Early colorectal carcinomas: CD10 expression, mucin phenotype and submucosal invasion.

We analyzed 170 tumors (polypoid, 98; non-polypoid, 72) of early colorectal carcinoma with or without submucosal invasions (Tis and T1 of TNM classification) from 161 patients to evaluate correlations between clinicopathological factors and immunohistochemical expressions of CD10, MUC2, and MUC5AC. The coexistence of adenomatous components was significantly less common in non-polypoid carcinomas (4.2%) than in polypoid carcinomas (66.3%) (P < 0.0001). Non-polypoid carcinomas were smaller in size and tended to infiltrate into the submucosa with higher incidence of lymphatic and venous permeations. CD10 was more frequently expressed in non-polypoid carcinomas (70.8%) than in polypoid carcinomas (51.0%) (P= 0.01). Total carcinomas with high grade atypia showed higher incidence of CD10 expression (60.6%) than those with low grade atypia (28.9%) (P < 0.0001). Carcinomas with low grade atypia exhibited a higher incidence of MUC2 and MUC5AC expression (91.1% and 57.8%, respectively), when compared with carcinomas with high grade atypia (41.6% and 20.0%, respectively) (both, P < 0.0001).
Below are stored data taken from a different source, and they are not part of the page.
-- ==== Sys2Proof/Laws/KeepArrays.lean ====
section
/-! SUPPORT. Every operation of Machine/Arrays.lean keeps the byte memories canonical and the queue as it stands. -/

namespace Sys2Proof.Machine

variable {m : Prop} {q : List Instr}

theorem State.rangeAct_keeps {s : State} (h : s.keeps m q) : ∀ a1 a2 a3, (@State.rangeAct s a1 a2 a3).keeps m q := by
  intro a1 a2 a3
  unfold State.rangeAct
  try dsimp only
  repeat' first
    | (with_reducible first | assumption | intro _ | apply State.modCache_keeps | apply State.l2Maint_keeps | apply ite_keeps)
    | (with_reducible first | apply foldl_keeps | apply ite_fst_keeps | refine fst_keeps (by assumption) ?_)
    | (with_reducible first | refine snd_keeps (by assumption) ?_)
    | split
    | dsimp only
    | with_reducible apply keeps_upd

theorem State.rangePump_keeps {s : State} (h : s.keeps m q) : ∀ a1, (@State.rangePump s a1).keeps m q := by
  intro a1
  unfold State.rangePump
  try dsimp only
  repeat' first
    | (with_reducible first | assumption | intro _ | apply State.send_keeps | apply State.modCache_keeps | apply ite_keeps)
    | (with_reducible first | apply foldl_keeps)
    | split
    | dsimp only
    | with_reducible apply keeps_upd

theorem State.rangeEnd_keeps {s : State} (h : s.keeps m q) : ∀ a1 a2, (@State.rangeEnd s a1 a2).keeps m q := by
  intro a1 a2
  unfold State.rangeEnd
  try dsimp only
  repeat' first
    | (with_reducible first | assumption | intro _ | apply State.modCache_keeps | apply State.set_keeps)
    | (with_reducible first | apply State.lecEvent_keeps | apply ite_keeps | apply foldl_keeps)
    | split
    | dsimp only
    | with_reducible apply keeps_upd

theorem State.rangeGo_keeps {s : State} (h : s.keeps m q) : ∀ a1, (@State.rangeGo s a1).keeps m q := by
  intro a1
  unfold State.rangeGo
  try dsimp only
  repeat' first
    | (with_reducible first | assumption | intro _ | apply State.set_keeps | apply State.modCache_keeps)
    | (with_reducible first | apply State.rangeEnd_keeps | apply State.rangePump_keeps | apply ite_keeps | apply foldl_keeps)
    | split
    | dsimp only
    | with_reducible apply keeps_upd

theorem State.rangeAbort_keeps {s : State} (h : s.keeps m q) : ∀ a1, (@State.rangeAbort s a1).keeps m q := by
  intro a1
  unfold State.rangeAbort
  try dsimp only
  repeat' first
    | (with_reducible first | assumption | intro _ | apply State.modCache_keeps | apply ite_keeps | apply foldl_keeps)
    | split
    | dsimp only
    | with_reducible apply keeps_upd

theorem State.rangeRsp_keeps {s : State} (h : s.keeps m q) : ∀ a1 a2 a3 a4, (@State.rangeRsp s a1 a2 a3 a4).keeps m q := by
  intro a1 a2 a3 a4
  unfold State.rangeRsp
  try dsimp only
  repeat' first
    | (with_reducible first | assumption | intro _ | apply State.l2Cleaned_keeps | apply State.modCache_keeps)
    | (with_reducible first | apply State.rangePump_keeps | apply State.set_keeps | apply ite_keeps | apply foldl_keeps)
    | split
    | dsimp only
    | with_reducible apply keeps_upd

theorem State.rangeDone_keeps {s : State} (h : s.keeps m q) : ∀ a1, (@State.rangeDone s a1).keeps m q := by
  intro a1
  unfold State.rangeDone
  try dsimp only
  repeat' first
    | (with_reducible first | assumption | intro _ | apply State.modCache_keeps | apply State.set_keeps)
    | (with_reducible first | apply State.rangeAct_keeps | apply State.rangeEnd_keeps | apply ite_keeps | apply foldl_keeps)
    | split
    | dsimp only
    | with_reducible apply keeps_upd

theorem State.lockWays_keeps {s : State} (h : s.keeps m q) : ∀ a1 a2 a3, (@State.lockWays s a1 a2 a3).keeps m q := by
  intro a1 a2 a3
  unfold State.lockWays
  try dsimp only
  repeat' first
    | (with_reducible first | assumption | intro _ | apply State.modCache_keeps | apply State.set_keeps | apply ite_keeps)
    | (with_reducible first | apply foldl_keeps)
    | split
    | dsimp only
    | with_reducible apply keeps_upd

theorem State.lockEmptied_keeps {s : State} (h : s.keeps m q) : ∀ a1, (@State.lockEmptied s a1).keeps m q := by
  intro a1
  unfold State.lockEmptied
  try dsimp only
  repeat' first
    | (with_reducible first | assumption | intro _ | apply State.set_keeps | apply State.modCache_keeps)
    | (with_reducible first | apply State.evictL2_keeps | apply ite_keeps | apply foldl_keeps)
    | split
    | dsimp only
    | with_reducible apply keeps_upd

theorem State.l2Sweep_keeps {s : State} (h : s.keeps m q) : ∀ a1 a2 a3 a4, (@State.l2Sweep s a1 a2 a3 a4).keeps m q := by
  intro a1 a2 a3 a4
  unfold State.l2Sweep
  try dsimp only
  repeat' first
    | (with_reducible first | assumption | intro _ | apply State.modCache_keeps | apply State.classErr_keeps)
    | (with_reducible first | apply State.evictL2_keeps | apply ite_keeps | apply foldl_keeps)
    | split
    | dsimp only
    | with_reducible apply keeps_upd

theorem State.sliceSweep_keeps {s : State} (h : s.keeps m q) : ∀ a1 a2 a3 a4, (@State.sliceSweep s a1 a2 a3 a4).keeps m q := by
  intro a1 a2 a3 a4
  unfold State.sliceSweep
  try dsimp only
  repeat' first
    | (with_reducible first | assumption | intro _ | apply State.setSlice_keeps | apply State.classErr_keeps)
    | (with_reducible first | apply State.llcDrop_keeps | apply ite_keeps | apply foldl_keeps)
    | split
    | dsimp only
    | with_reducible apply keeps_upd

theorem State.padClear_keeps {s : State} (h : s.keeps m q) : ∀ a1, (@State.padClear s a1).keeps m q := by
  intro a1
  unfold State.padClear
  try dsimp only
  repeat' first
    | (with_reducible first | assumption | intro _ | apply State.padGrant_keeps | apply ite_keeps | apply foldl_keeps)
    | (with_reducible first | apply Mem.wf_wrs | apply Mem.wf_foldl_wr | apply Mem.wf_clear)
    | (with_reducible first | refine State.keeps.pads (m := m) (q := q) ?_ (by assumption))
    | (with_reducible first | refine State.keeps.sram (m := m) (q := q) ?_ (by assumption))
    | (with_reducible first | refine State.keeps.near (m := m) (q := q) ?_ (by assumption))
    | (with_reducible first | refine State.keeps.tuck (m := m) (q := q) ?_ (by assumption))
    | (with_reducible first | refine State.keeps.pending (m := m) (q := q) ?_ | apply And.intro)
    | split
    | dsimp only
    | simp only [keeps_mk]

theorem State.padZeroed_keeps {s : State} (h : s.keeps m q) : ∀ a1, (@State.padZeroed s a1).keeps m q := by
  intro a1
  unfold State.padZeroed
  try dsimp only
  repeat' first
    | (with_reducible first | assumption | intro _ | apply State.set_keeps | apply State.padClear_keeps | apply ite_keeps)
    | (with_reducible first | apply foldl_keeps)
    | split
    | dsimp only
    | with_reducible apply keeps_upd

theorem State.padCopyGo_keeps {s : State} (h : s.keeps m q) : ∀ a1, (@State.padCopyGo s a1).keeps m q := by
  intro a1
  unfold State.padCopyGo
  try dsimp only
  repeat' first
    | (with_reducible first | assumption | intro _ | apply State.set_keeps | apply ite_keeps | apply foldl_keeps)
    | split
    | dsimp only
    | with_reducible apply keeps_upd

theorem State.padCopy_keeps {s : State} (h : s.keeps m q) : ∀ a1 a2, (@State.padCopy s a1 a2).keeps m q := by
  intro a1 a2
  unfold State.padCopy
  try dsimp only
  repeat' first
    | (with_reducible first | assumption | intro _ | apply State.padGrant_keeps | apply ite_keeps | apply foldl_keeps)
    | (with_reducible first | apply Mem.wf_wrs | apply Mem.wf_foldl_wr | apply Mem.wf_clear)
    | (with_reducible first | refine State.keeps.pads (m := m) (q := q) ?_ (by assumption))
    | (with_reducible first | refine State.keeps.sram (m := m) (q := q) ?_ (by assumption))
    | (with_reducible first | refine State.keeps.near (m := m) (q := q) ?_ (by assumption))
    | (with_reducible first | refine State.keeps.tuck (m := m) (q := q) ?_ (by assumption))
    | (with_reducible first | refine State.keeps.pending (m := m) (q := q) ?_ | apply And.intro)
    | split
    | dsimp only
    | simp only [keeps_mk]

theorem State.padCopyDone_keeps {s : State} (h : s.keeps m q) : ∀ a1, (@State.padCopyDone s a1).keeps m q := by
  intro a1
  unfold State.padCopyDone
  try dsimp only
  repeat' first
    | (with_reducible first | assumption | intro _ | apply State.set_keeps | apply State.padClear_keeps)
    | (with_reducible first | apply State.padCopy_keeps | apply ite_keeps | apply foldl_keeps)
    | split
    | dsimp only
    | with_reducible apply keeps_upd

theorem State.padColumn_keeps {s : State} (h : s.keeps m q) : ∀ a1 a2 a3 a4, (@State.padColumn s a1 a2 a3 a4).keeps m q := by
  intro a1 a2 a3 a4
  unfold State.padColumn
  try dsimp only
  repeat' first
    | (with_reducible first | assumption | intro _ | apply State.lineErr_keeps | apply ite_keeps | apply foldl_keeps)
    | split
    | dsimp only
    | with_reducible apply keeps_upd

theorem State.padErrlog_keeps {s : State} (h : s.keeps m q) : ∀ a1 a2 a3 a4, (@State.padErrlog s a1 a2 a3 a4).keeps m q := by
  intro a1 a2 a3 a4
  unfold State.padErrlog
  try dsimp only
  repeat' first
    | (with_reducible first | assumption | intro _ | apply State.padColumn_keeps | apply State.set_keeps | apply State.free_keeps)
    | (with_reducible first | apply ite_keeps | apply foldl_keeps | apply ite_fst_keeps | refine fst_keeps (by assumption) ?_)
    | (with_reducible first | refine snd_keeps (by assumption) ?_)
    | split
    | dsimp only
    | with_reducible apply keeps_upd

theorem State.eccEffect_keeps {s : State} (h : s.keeps m q) : ∀ a1 a2 a3, (@State.eccEffect s a1 a2 a3).keeps m q := by
  intro a1 a2 a3
  unfold State.eccEffect
  try dsimp only
  repeat' first
    | (with_reducible first | assumption | intro _ | apply State.modCache_keeps | apply State.evictL2_keeps)
    | (with_reducible first | apply State.modSlice_keeps | apply State.llcDrop_keeps | apply State.padErrlog_keeps)
    | (with_reducible first | apply State.free_keeps | apply ite_keeps | apply foldl_keeps | apply ite_fst_keeps)
    | (with_reducible first | refine fst_keeps (by assumption) ?_ | refine snd_keeps (by assumption) ?_)
    | split
    | dsimp only
    | with_reducible apply keeps_upd

theorem State.padSweep_keeps {s : State} (h : s.keeps m q) : ∀ a1 a2, (@State.padSweep s a1 a2).keeps m q := by
  intro a1 a2
  unfold State.padSweep
  try dsimp only
  repeat' first
    | (with_reducible first | assumption | intro _ | apply State.padGrant_keeps | apply State.classErr_keeps)
    | (with_reducible first | apply State.padErrlog_keeps | apply State.free_keeps | apply ite_keeps | apply foldl_keeps)
    | (with_reducible first | apply ite_fst_keeps | refine fst_keeps (by assumption) ?_ | refine snd_keeps (by assumption) ?_)
    | split
    | dsimp only
    | with_reducible apply keeps_upd

end Sys2Proof.Machine
end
In submucosal invasive carcinomas with residual intramucosal carcinoma component (IMCC), CD10 expression in IMCC and submucosal invasive carcinoma component (SMCC) simultaneously exhibited identical positive or negative results, regardless of the polypoid or non-polypoid growth pattern. The CD10 expression may occur in the early stage of carcinogenesis within the mucosa, and these neoplasms may retain CD10 in SMCC, possibly resulting in more advanced stages of stromal invasion and distant metastases. In conclusion, our data suggest that the CD10 expression and mucin phenotypes may be potentially useful markers for estimating biological properties of early colorectal carcinomas.